Japanese Astroscale aspires to be the first outer space cleaning company

If Elon Musk wants to get to Mars, he has to be able to send the interplanetary spacecraft or orbital manufacturing facility into low-Earth orbit first.

That may seem obvious, of course, but launching anything into space is a complicated process increasingly bedeviled by the problem of space junk.

Thousands of trackable objects, and perhaps many more we can’t pick out, zoom around up there, the detritus of fifty-plus years of space exploration. With more and more satellites going up each year, and more and more companies looking to send their own vehicles up, it is going to be a lot busier than ever before.
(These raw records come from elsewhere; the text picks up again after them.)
-- ==== Sys2Proof/Safety.lean ====
section
/-! DEFINITION. What claims call a safe run and a consistent state: no bus fault (R192 treats such a run
as faulted), the memories in canonical form, the latched view agreeing with VRESULT (R142 to R150,
R170), and the history agreeing with the storage and the platform (R40, R70, R71). -/

namespace Sys2Proof
open Machine

/-- The run has not faulted (R42, R192). -/
def Unfaulted (s : State) : Prop := s.busFault = false

/-- The latched registers agree with VRESULT: what each verdict of VALIDATE leaves (R142 to R150,
R211). -/
def ViewConsistent (s : State) : Prop :=
  match s.vresult with
  | .none => s.hdrId = { tag := 0, major := 0, minor := 0 } ∧ s.hdrLen = 0 ∧ s.expected = 0 ∧ s.computed = 0
  | .ok => 9 ≤ s.hdrLen.toNat ∧ s.computed = s.expected ∧ s.hdrId.tag = s.platform.tagSentinel
  | .checksumMismatch => 9 ≤ s.hdrLen.toNat ∧ s.computed ≠ s.expected
  | .headerNotFound => 9 ≤ s.hdrLen.toNat ∧ s.computed = s.expected ∧ s.hdrId.tag ≠ s.platform.tagSentinel
  | .lengthInvalid => s.expected = 0 ∧ s.computed = 0

/-- A recorded access agrees with the platform: a storage read gave the storage's byte (R13, R71), a
destination write was at an admitted address (R13, R70). -/
def EventFaithful (s : State) : Event → Prop
  | .storageRead a b => s.storage.get a.toNat = some b
  | .destWrite a _ => s.destAdmits a = true
  | .regRead _ _ => True
  | .regWrite _ _ => True

/-- The storage answers with the bytes `bs` at consecutive addresses from `a`, modulo 2^32 (R13, R73). -/
def Answers (m : Memory) (a : Addr) (bs : List Byte) : Prop :=
  ∀ i b, bs[i]? = some b → m.get (a + BitVec.ofNat 32 i).toNat = some b

/-- The `n` destination addresses from `a`, modulo 2^32, accept a write that changes no storage (R13,
R70, R73, R81). -/
def Accepts (s : State) (a : Addr) (n : Nat) : Prop :=
  ∀ i, i < n → s.destAdmits (a + BitVec.ofNat 32 i) = true ∧ s.hitsStorage (a + BitVec.ofNat 32 i) = false

/-- The events of reading `bs` from `a` upwards, in order (R42(b)). -/
def readEvents : Addr → List Byte → List Event
  | _, [] => []
  | a, b :: bs => .storageRead a b :: readEvents (a + 1#32) bs

/-- The events of copying `bs` from `src` upwards to `dst` upwards: each write right after its read
(R42(b), R172). -/
def copyEvents : Addr → Addr → List Byte → List Event
  | _, _, [] => []
  | src, dst, b :: bs => .storageRead src b :: .destWrite dst b :: copyEvents (src + 1#32) (dst + 1#32) bs

/-- Is the event a storage read (R42(b))? -/
def isStorageRead : Event → Bool
  | .storageRead _ _ => true
  | .destWrite _ _ => false
  | .regRead _ _ => false
  | .regWrite _ _ => false

/-- Is the event a destination write (R42(b))? -/
def isDestWrite : Event → Bool
  | .storageRead _ _ => false
  | .destWrite _ _ => true
  | .regRead _ _ => false
  | .regWrite _ _ => false

/-- The state with the events `es`, in order, added to its history. -/
def withEvents (s : State) (es : List Event) : State := { s with history := es.reverse ++ s.history }

/-- A run of instructions one after another, ended by the first that does not answer a next state. -/
def execAll : List Instr → State → Result
  | [], s => .next s
  | i :: is, s =>
    match exec i s with
    | .next t => execAll is t
    | .fault f => .fault f
    | .refused r => .refused r

/-- `t` is the next state of an outcome, or the state a stuck or refused command reached. -/
def Reaches (r : Result) (t : State) : Prop :=
  r = .next t ∨ (∃ f, r = .fault f ∧ f.reached = t) ∨ (∃ q, r = .refused q ∧ q.reached = some t)

/-- Every storage and destination access that a command could make in `s` is admitted: VALIDATE's below
REGION_SIZE, the field commands' inside the validated block, READ_FIELD's destination (R13, R75). -/
def AccessesAdmitted (s : State) : Prop :=
  (∀ k, k < s.regionSize.toNat → k < 2 ^ 16 → s.storageAdmits (s.blockAddr k) = true) ∧
  (∀ k, k < s.hdrLen.toNat → s.storageAdmits (s.blockAddr k) = true) ∧
  Accepts s s.argDest s.argSize.toNat

/-- The invariant of the machine. -/
structure Consistent (s : State) : Prop where
  storage_wf : s.storage.wf
  dest_wf : s.dest.wf
  view : ViewConsistent s
  history : ∀ e ∈ s.history, EventFaithful s e

end Sys2Proof
end

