/-- Everything the byte copy can do (R172, R179, R70, R81). -/
theorem copyBytes_cases (n : Nat) : ∀ (src dst : Addr) (s : State),
    (∃ bs, bs.length = n ∧ Answers s.storage src bs ∧ Accepts s dst n ∧
      copyBytes src dst n s = .done () (copied s src dst bs)) ∨
    (∃ bs, bs.length < n ∧ Answers s.storage src bs ∧ Accepts s dst bs.length ∧
      s.storage.get (src + BitVec.ofNat 32 bs.length).toNat = none ∧
      copyBytes src dst n s =
        .fault (.storageStuck (src + BitVec.ofNat 32 bs.length) (copied s src dst bs))) ∨
    (∃ bs b, bs.length < n ∧ Answers s.storage src (bs ++ [b]) ∧ Accepts s dst bs.length ∧
      s.destAdmits (dst + BitVec.ofNat 32 bs.length) = false ∧
      copyBytes src dst n s =
        .fault (.destStuck (dst + BitVec.ofNat 32 bs.length)
          ((copied s src dst bs).log (.storageRead (src + BitVec.ofNat 32 bs.length) b)))) ∨
    (∃ bs b, bs.length < n ∧ Answers s.storage src (bs ++ [b]) ∧ Accepts s dst bs.length ∧
      s.destAdmits (dst + BitVec.ofNat 32 bs.length) = true ∧
      s.hitsStorage (dst + BitVec.ofNat 32 bs.length) = true ∧
      copyBytes src dst n s =
        .refused (.destOverlapsStorage (dst + BitVec.ofNat 32 bs.length)
          ((copied s src dst bs).log (.storageRead (src + BitVec.ofNat 32 bs.length) b)))) := by
  induction n with
  | zero => exact fun src dst s => .inl ⟨[], rfl, answers_nil _ _, accepts_zero _ _, rfl⟩
  | succ n ih =>
    intro src dst s
    rcases memRead_cases src s with ⟨b, hb, hr⟩ | ⟨hb, hr⟩
    · rcases memWrite_cases dst b (s.log (.storageRead src b)) with
        ⟨hd, hh, hw⟩ | ⟨hd, hw⟩ | ⟨hd, hh, hw⟩
      · have hc : ∀ k, Accepts ((s.log (.storageRead src b)).destWritten dst b) (dst + 1#32) k →
            Accepts s dst (k + 1) := fun k hk =>
          (accepts_succ _ _ _).2 ⟨⟨hd, hh⟩, (accepts_congr rfl rfl rfl rfl).1 hk⟩
        rcases ih (src + 1#32) (dst + 1#32) ((s.log (.storageRead src b)).destWritten dst b) with
          ⟨bs, hl, ha, hk, h⟩ | ⟨bs, hl, ha, hk, hn, h⟩ | ⟨bs, c, hl, ha, hk, hn, h⟩ |
          ⟨bs, c, hl, ha, hk, hn, hx, h⟩
        · refine .inl ⟨b :: bs, by simp [hl], (answers_cons _ _ _ _).2 ⟨hb, ha⟩, hc _ hk, ?_⟩
          rw [copied_cons] at h
          simp [copyBytes, hr, hw, h]
        · refine .inr (.inl ⟨b :: bs, by simp [hl], (answers_cons _ _ _ _).2 ⟨hb, ha⟩, hc _ hk, ?_, ?_⟩)
          · rw [addr_succ] at hn; exact hn
          · rw [addr_succ, copied_cons] at h
            simp [copyBytes, hr, hw, h]
        · refine .inr (.inr (.inl ⟨b :: bs, c, by simp [hl], (answers_cons _ _ _ _).2 ⟨hb, ha⟩,
            hc _ hk, ?_, ?_⟩))
          · rw [addr_succ] at hn; exact hn
          · rw [addr_succ, addr_succ, copied_cons] at h
            simp [copyBytes, hr, hw, h]
        · refine .inr (.inr (.inr ⟨b :: bs, c, by simp [hl], (answers_cons _ _ _ _).2 ⟨hb, ha⟩,
            hc _ hk, ?_, ?_, ?_⟩))
          · rw [addr_succ] at hn; exact hn
          · rw [addr_succ] at hx; exact hx
          · rw [addr_succ, addr_succ, copied_cons] at h
            simp [copyBytes, hr, hw, h]
      · refine .inr (.inr (.inl ⟨[], b, by simp, ?_, accepts_zero _ _, by simpa using hd, ?_⟩))
        · exact (answers_cons _ _ _ _).2 ⟨hb, answers_nil _ _⟩
        · simp [copyBytes, hr, hw, copied, copyEvents, Memory.putBytes]
      · refine .inr (.inr (.inr ⟨[], b, by simp, ?_, accepts_zero _ _, by simpa using hd,
          by simpa using hh, ?_⟩))
        · exact (answers_cons _ _ _ _).2 ⟨hb, answers_nil _ _⟩
        · simp [copyBytes, hr, hw, copied, copyEvents, Memory.putBytes]
    · refine .inr (.inl ⟨[], by simp, answers_nil _ _, accepts_zero _ _, by simpa using hb, ?_⟩)
      simp [copyBytes, hr, copied, copyEvents, Memory.putBytes]

/-- The bytes a byte sequence leaves in a memory: the sequence at its addresses, the rest as before.
The sequence is shorter than the address space, so no byte of it falls on another. -/
theorem get_putBytes (bs : List Byte) : ∀ (m : Memory) (a : Addr), bs.length ≤ 2 ^ 32 →
    (∀ i b, bs[i]? = some b → (m.putBytes a bs).get (a + BitVec.ofNat 32 i).toNat = some b) ∧
    (∀ x : Nat, (∀ i, i < bs.length → x ≠ (a + BitVec.ofNat 32 i).toNat) →
      (m.putBytes a bs).get x = m.get x) := by
  induction bs with
  | nil => exact fun m a _ => ⟨by simp, fun _ _ => rfl⟩
  | cons b bs ih =>
    intro m a hl
    simp only [List.length_cons] at hl
    obtain ⟨h1, h2⟩ := ih (m.put a.toNat b) (a + 1#32) (by omega)
    refine ⟨fun i c hc => ?_, fun x hx => ?_⟩
    · cases i with
      | zero =>
        simp only [List.getElem?_cons_zero, Option.some.injEq] at hc
        subst hc
        simp only [Memory.putBytes, addr_zero]
        rw [h2 _ fun i hi he => ?_, Memory.get_put_same]
        rw [addr_succ] at he
        have := addr_inj (a := a) (i := 0) (j := i + 1) (by omega) (by omega) (by simpa using he)
        omega
      | succ i => rw [← addr_succ]; exact h1 i c (by simpa using hc)
    · simp only [Memory.putBytes]
      rw [h2 x fun i hi => by rw [addr_succ]; exact hx (i + 1) (by simp; omega)]
      exact Memory.get_put_other _ _ (by simpa using hx 0 (by simp))

end Sys2Proof.Machine
end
So what can we do about the hypervelocity garbage in space? Cleaning it up is the obvious answer, but doing so is an extremely expensive proposition, given that every pound of weight going up and coming down costs millions of dollars to move.

One Japanese company, Astroscale, believes it has the answer. As Geektime has previously reported, they “are likely to be the first company to get a tangible solution into orbit.”

Having raised $43 million so far, its founder, Mitsunobu Okada, has told The New York Times that in 2017, the company will launch a debris tracking satellite on a Russian rocket to help make better maps of those objects, and then by 2018 send up a satellite garbage collector – a multimillion dollar glue trap, in effect – to catch debris.

This can, in theory, be done for far less money than other proposed solutions since it only requires getting the satellite into orbit, picking up the trash, and then burning itself up in the atmosphere.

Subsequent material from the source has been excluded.